My personal perspective as a patient and a neurosurgeon: 15 years and eight back and neck surgeries later.

 

A patient told me how she found me. She had already received several recommendations for her chronic neck pain. But she couldn’t decide which she was more afraid of surgery or the prospects of living with chronic neck pain.

 

Finally, a friend of hers told her about “a doctor he knows” who had undergone many of the surgical procedures that he prescribes. That doctor happened to be me.

 

My patient contacted me and one of the first things she asked, “was the story true?” My full treatment story surprises everyone. It includes fifteen years and eight neck and back surgeries. I’ve had several discectomies, bone spurs removed, plus five artificial discs and two fusions.

 

She asked me if I ever worried about experiencing so many surgical procedures. My response: there is no bargaining for my mobility and quality of life.
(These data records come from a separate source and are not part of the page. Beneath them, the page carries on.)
-- ==== Sys2Proof/Certificates/Slice0/Obligations.lean ====
section
/-!
DEFINITION. The obligations: what each family of commands does when it completes, what it leaves alone, and what every step keeps.
A statement over several families is the conjunction of its parts, each a definition of its own. `SameBut` names the parts of the
state that may have changed; whatever a statement does not list is as before.
-/
open Sys2Proof Sys2Proof.Machine

/-- A step runs the command at the front of the queue on the state with the queue's rest. With no command waiting, one cycle of the
arithmetic clock passes (the model's choice, log entry 2). -/
def Obligations.StepTakesFront : Prop :=
  ∀ s : State, (∀ (c : Instr) (rest : List Instr), s.pending = c :: rest → step s = exec c { s with pending := rest }) ∧
    (s.pending = [] → step s = .next (idleCycle s))

/-- What device reset leaves, where the spec gives the value (R56, R112, R154, R170, R204, R246, R301, R348, R356, R376, R429, R433, R488),
and that the phase records keep their account (R52). -/
def Obligations.ResetState : Prop :=
  let s := State.reset
  (s.host.dev = .booting ∧ s.boot.phase = .rom ∧ s.host.cmds = [] ∧ s.host.done = [] ∧ s.host.session.live = false) ∧
  (∀ q : Fin 64, ((s.host.sqs[q]).enable, (s.host.sqs[q]).head, (s.host.sqs[q]).tail, (s.host.sqs[q]).fence) = (false, 0, 0, none) ∧
    ((s.host.cqs[q]).enable, (s.host.cqs[q]).tail, (s.host.cqs[q]).head, (s.host.cqs[q]).phase) = (false, 0, 0, true)) ∧
  (s.train.steps = [] ∧ s.train.profile = 0 ∧ s.train.earlyOptimise = 1 ∧ s.train.lastCommitted = 0 ∧ RingOk s) ∧
  (s.num.srSeed = 0 ∧ s.num.lossMode = 0 ∧ s.num.lossScale = 0x47800000 ∧ s.num.lossFactor = 0x40000000 ∧ s.num.lossInterval = 2000 ∧
    s.num.lossClean = 0 ∧ s.num.maxNorm = 0 ∧ s.num.normAbsurd = 0x49742400 ∧ s.num.wideReplayEnable = 1) ∧
  (∀ t : Fin 128, (getTile s t).run = none ∧ (getTile s t).progs = [] ∧ (getTile s t).window = 0 ∧ (getTile s t).counters = .zero ∧
    ∀ k : Fin 64, ((getTile s t).shards[k]).defined = false) ∧
  (∀ e : Fin 16, (getEng s e).queue = [] ∧ (getEng s e).counters = .zero) ∧ s.rows.tables = [] ∧ s.rows.obj.emberSets = 65536 ∧
  (∀ i : Fin 256, getSlot s i = none) ∧
  (s.mem.xlate.ptRoot = 0 ∧ s.mem.xlate.spans = [] ∧ (∀ q : Fin 4, s.mem.xlate.caches[q] = []) ∧ (∀ k : Fin 64, s.mem.farMap[k] = 0) ∧
    s.mem.runaheadEnable = 1 ∧ s.mem.stackCtl.ueLog = []) ∧
  (s.links.linkPorts = 16 ∧ s.links.portDisable = 0 ∧ s.links.hopLimit = 32 ∧ s.links.groups = [] ∧ s.links.collTimeoutMs = 2000 ∧
    s.links.remoteTimeoutUs = 1000 ∧ s.links.deterministic = 0 ∧ ∀ p : Fin 16, portStatus (getPort s p) = 0) ∧
  (∀ d : Domain, (muxOf s d).onLoop = false) ∧ s.clk.tap.ir = 0x01 ∧ s.clk.mode = 0

/-- Every step keeps the account of the phase records (R52, R53, R55): every value is a multiple of 4 or saturated, and without saturation
WALL_NS - IDLE_NS lies between each timer and the sum of the timers. -/
def Obligations.RingInvariant : Prop :=
∀ s u : State, RingOk s → step s = .next u → RingOk u

/-- STEP_BEGIN (R20, R21, R23, R24, R54, R55, R165): it completes with OK when it is admitted, and its step is open from that moment, with
its phase record at the next place of the ring and its loss scale fixed. -/
def Obligations.StepsOpen : Prop :=
  ∀ (s : State) (q : Fin 64) (c : Slot), reachesHead s q 0x01 c = true → stepTagWrong c = false → stepBeginMalformed c = false →
    stepMayOpen s c = true →
    ∃ u, exec (.stepBegin q c) s = .next u ∧ AtOnce q c [] 0 s u ∧
      ∃ p : Step, p.num = BitVec.ofNat 64 (fld c.pay 63 0) ∧ p.state = .stOpen ∧ p.closedToWork = false ∧ p.ring = s.train.ringHead ∧
        p.group = BitVec.ofNat 16 (fld c.pay 95 80) ∧ p.early = (bit c.pay 72 && s.train.earlyOptimise == 1) ∧
        p.lossScale = (if s.num.lossMode = 1 then s.num.lossScale else one32) ∧
        u.train = { s.train with
          steps := s.train.steps ++ [p], ringHead := s.train.ringHead + 1,
          ring := s.train.ring.set (ringSlot s.train.ringHead)
            { PhaseRec.zero with step := p.num, startNs := s.now, profile := BitVec.ofNat 8 (fld c.pay 71 64) } } ∧
        SameBut [.host, .clk, .train, .links] s u

/-- The admission of STEP_BEGIN (R21), for a command without a fault in its encoding while no import is due (R43): it is admitted exactly if
the five conditions hold, and otherwise completes with STATE_CONFLICT and opens no step; under the tag of an open step it counts as a
failed command of that step (R31). -/
def Obligations.StepAdmission : Prop :=
  ∀ (s : State) (q : Fin 64) (c : Slot), reachesHead s q 0x01 c = true → stepTagWrong c = false → stepBeginMalformed c = false →
    s.rows.obj.restoreRequired = false →
    let n := BitVec.ofNat 64 (fld c.pay 63 0)
    let may := s.train.steps.length < 2 ∧ s.train.lastCommitted.toNat < n.toNat ∧ (∀ p ∈ s.train.steps, p.num.toNat < n.toNat) ∧
      (∀ p ∈ s.train.steps, p.num.toNat % 2 ^ 16 ≠ n.toNat % 2 ^ 16) ∧ fld c.pay 71 64 = s.train.profile.toNat
    (may → ∃ u, exec (.stepBegin q c) s = .next u ∧ AtOnce q c [] 0 s u ∧ u.train.steps.map (fun p => p.num) = s.train.steps.map (fun p => p.num) ++ [n]) ∧
    (¬may → ∃ u more, exec (.stepBegin q c) s = .next u ∧
      u.host.done = s.host.done ++ {
        sq := q, tag := slotTag c, opcode := 0x01, status := .stateConflict, detail := 0, user := slotUser c, admitted := false } :: more ∧
      u.host.nextCmd = s.host.nextCmd ∧ u.train.ring = s.train.ring ∧ u.train.ringHead = s.train.ringHead ∧
      u.train.steps.map (fun p => p.num) = s.train.steps.map (fun p => p.num) ∧
      (slotStep s c = none → more = [] ∧ u.host.cmds = s.host.cmds ∧ SameBut [.host] s u))

/-- STEP_END (R25, R26, R31, R214): the step is closed to new work and sealed on every engine; an engine that has no key of the step has
merged it with norm 0. The command stays in flight. -/
def Sys2Proof.Claims.StepsSealed : Prop :=
  ∀ (s : State) (q : Fin 64) (c : Slot) (p : Step), reachesHead s q 0x02 c = true → stepTagWrong c = false → fld c.pay 127 65 = 0 →
    findStep s (BitVec.ofNat 64 (fld c.pay 63 0)) = some p → p.closedToWork = false →
    s.rows.merges = [] →
    ∃ u, exec (.stepEnd q c) s = .next u ∧
      u.host = (useTurn q (startCmd s.host.nextCmd (enterCmd [] q c s).1)).host ∧
      u.train = { s.train with
        steps := mapIf (fun p => p.num == stepNumOf c)
          (fun p => { p with closedToWork := true, endCmd := some s.host.nextCmd, forceSkip := bit c.pay 64 }) s.train.steps,
        ring := updAt s.train.ring (ringSlot p.ring) fun r => { r with forced := bit c.pay 64 } } ∧
      (∀ e : Fin 16, (engStep u e p.num).map (fun x => x.sealed) = some true) ∧
      (∀ e : Fin 16, engStep s e p.num = none → (engStep u e p.num).map (fun x => (x.merged, x.norm)) = some (true, 0)) ∧
      SameBut [.host, .clk, .train, .rows] s u

/-- STEP_CLOSE (R41, R42, R56) of a step without an early run and without a record: the step leaves, its STEP_END completes with the
outcome's status and DETAIL, the outcome stands in its phase record and its counter, and no selector moves. After TORN the rows and log
entries of the step are undefined in the module's memories, and the drain waits for their tables; every other byte of T1 stays. -/
def Sys2Proof.Claims.StepsClose : Prop :=
  ∀ (s : State) (n : BitVec 64) (p : Step) (o : StepOutcome) (k : Cmd), findStep s n = some p → p.voteSent = true → mayClose s p = some o →
    (s.host.cmds.filter fun c => c.step == some n && !c.started) = [] → p.record = false → p.endCmd = some k.id → findCmd s k.id = some k →
    slotOpcode k.slot = 0x02 → k.step = none → k.redo = false → s.host.dev = .running → Quiet s →
    ∃ u, exec (.stepClose n) s = .next u ∧
      findStep u n = none ∧ u.train.steps = (s.train.steps.filter fun q => q.num != n) ∧
      Completes k (closeStatus p o) (outcomeCode o + (p.decision.map fun d => d.cause.toNat).getD 0 * 2 ^ 8) s u ∧
      (u.train.ring[ringSlot p.ring]).outcome = o ∧ (∀ i : Fin 1024, i ≠ ringSlot p.ring → u.train.ring[i] = s.train.ring[i]) ∧
      u.train.lastCommitted = s.train.lastCommitted ∧
      u.train.stepsCommitted = (if o = .committed then addSat s.train.stepsCommitted 1 else s.train.stepsCommitted) ∧
      u.train.stepsSkipped = (if o = .skipped then addSat s.train.stepsSkipped 1 else s.train.stepsSkipped) ∧
      u.train.stepsAborted = (if o = .aborted ∨ o = .held then addSat s.train.stepsAborted 1 else s.train.stepsAborted) ∧
      u.train.stepsTorn = (if o = .torn then addSat s.train.stepsTorn 1 else s.train.stepsTorn) ∧
      u.rows.drainStopped = (if o = .torn then (stopDrain .internal (tornTables s n) s).rows.drainStopped else s.rows.drainStopped) ∧
      u.rows.obj.restoreRequired = (s.rows.obj.restoreRequired || decide (o = .torn)) ∧
      (∀ e : Fin 16, ∀ x ∈ (getEng u e).steps, x.step ≠ n) ∧ (∀ (t : Fin 128) (k : Fin 64), (getTile u t).shards[k].sel = (getTile s t).shards[k].sel) ∧
      (o ≠ .torn → SameBut [.train, .num, .rows, .tile, .host] s u) ∧
      (o = .torn → memWf s.mem.t1 = true → SameBut [.train, .num, .rows, .tile, .host, .mem, .free] s u ∧
        (∀ a, (∀ x ∈ tornPlaces s n, a < x.1 ∨ x.1 + x.2 ≤ a) → memByte u.mem.t1 a = memByte s.mem.t1 a) ∧
        u.mem.requests = s.mem.requests ∧ u.mem.xlate = s.mem.xlate)

/-- RECORD_WRITE_ACK (R41, R54): when the write of a closed step's record has ended, its STEP_END completes; a failed write is counted and
shown in DETAIL. -/
def Sys2Proof.Claims.RecordsAcknowledged : Prop :=
  ∀ (s s1 : State) (n : BitVec 64) (p : Step) (key : Nat) (k : Cmd) (r : IoRes), findStep s n = some p → p.recordWait = some key →
    writePhaseRecord p s = (s1, r) → p.endCmd = some k.id → findCmd s1 k.id = some k → slotOpcode k.slot = 0x02 → k.step = none →
    k.redo = false →
    (∀ ds, r = .done ds → ∃ u, exec (.recordWriteAck n true) s = .next u ∧ findStep u n = none ∧
      Completes k (closeStatus p p.outcome) (closeDetail p false) s1 u ∧ u.train.recordWriteFail = s1.train.recordWriteFail ∧
      u.train.ring = s1.train.ring ∧ SameBut [.train, .host, .mem] s1 u) ∧
    (∀ st, r = .fail st → ∃ u, exec (.recordWriteAck n false) s = .next u ∧ findStep u n = none ∧
      Completes k (closeStatus p p.outcome) (closeDetail p true) s1 u ∧ u.train.recordWriteFail = addSat s1.train.recordWriteFail 1 ∧
      u.train.ring = s1.train.ring ∧ SameBut [.train, .host, .mem] s1 u)

/-- A step is sealed and closes (R25, R26, R41, R42, R54). -/
def Obligations.StepsSealAndClose : Prop :=
  Claims.StepsSealed ∧ Claims.StepsClose ∧ Claims.RecordsAcknowledged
No negotiating and no hesitation.

 

After that, my patient overcame her initial fear. She underwent a double artificial cervical disc replacement and has been happier and pain-free for two years. I only wish I could bring that realization to more people.

 

In sports and most other things in life, there’s a cost when we hesitate due to our fear of the unknown. Not only do we lose our initiative, but we also lose our perspective. We forget core values and push back our goals. Where our spine health is concerned, delayed surgery means deferred relief from the painful symptoms of degenerative and herniated discs. But it can also mean limiting our treatment options because our situation will get worse over time.

 

You can’t teach “perspective” in med school. Most doctors are limited by the experience of treatment, by clinical studies, medical research, and by what our patients tell us. Rarely does a doctor know exactly what it’s like to experience surgery. Few of us understand postoperative recovery and the challenge of following all those rules on the treatment sheet. That is unless we actually have personal experience of undergoing the very procedures and therapies we prescribe.

 

That’s one of the reasons I can connect with many of my patients. I’m fearless about my own treatment. The fact is, my spine is in terrible condition. Through my education and training, I know what my options are. Every little twinge of pain along my spine tells me something. But I can’t communicate symptoms unless the patient already has the experience. So I communicate something else by my honesty and openness about my experience as a patient.

 

In a deep and personal way, the patients whom I connect with experience their back and neck surgery with me. I know what it’s like to go home as a recovering patient and deal with postop pain and discomfort. When I explain the recovery process, my patients know that I’m not just reading from a doctor’s script: I am speaking from a universal perspective as a patient.

 

I’m not entirely at the level of talking to my patients as a patient. My primary concern is caring for patients as a doctor at my private practice in Beverly Hills, CA and as an associate professor at UCLA Department of Neurosurgery and faculty at Cedar-Sinai Medical Center in Los Angeles. And what my patients expect is that I’m using ALL of my experience to give them the best possible treatment options. However, I find great success in speaking from experience what surgery is like, and how THEY will see the best possible outcome well after the surgery.

 

Education and training have taught me that the process of “getting better” is through robust diagnosis and firm understanding of treatment options. My perspective as a patient demonstrates that the process is far more efficient when I prove to my patients what it takes to be “Greater than Better.”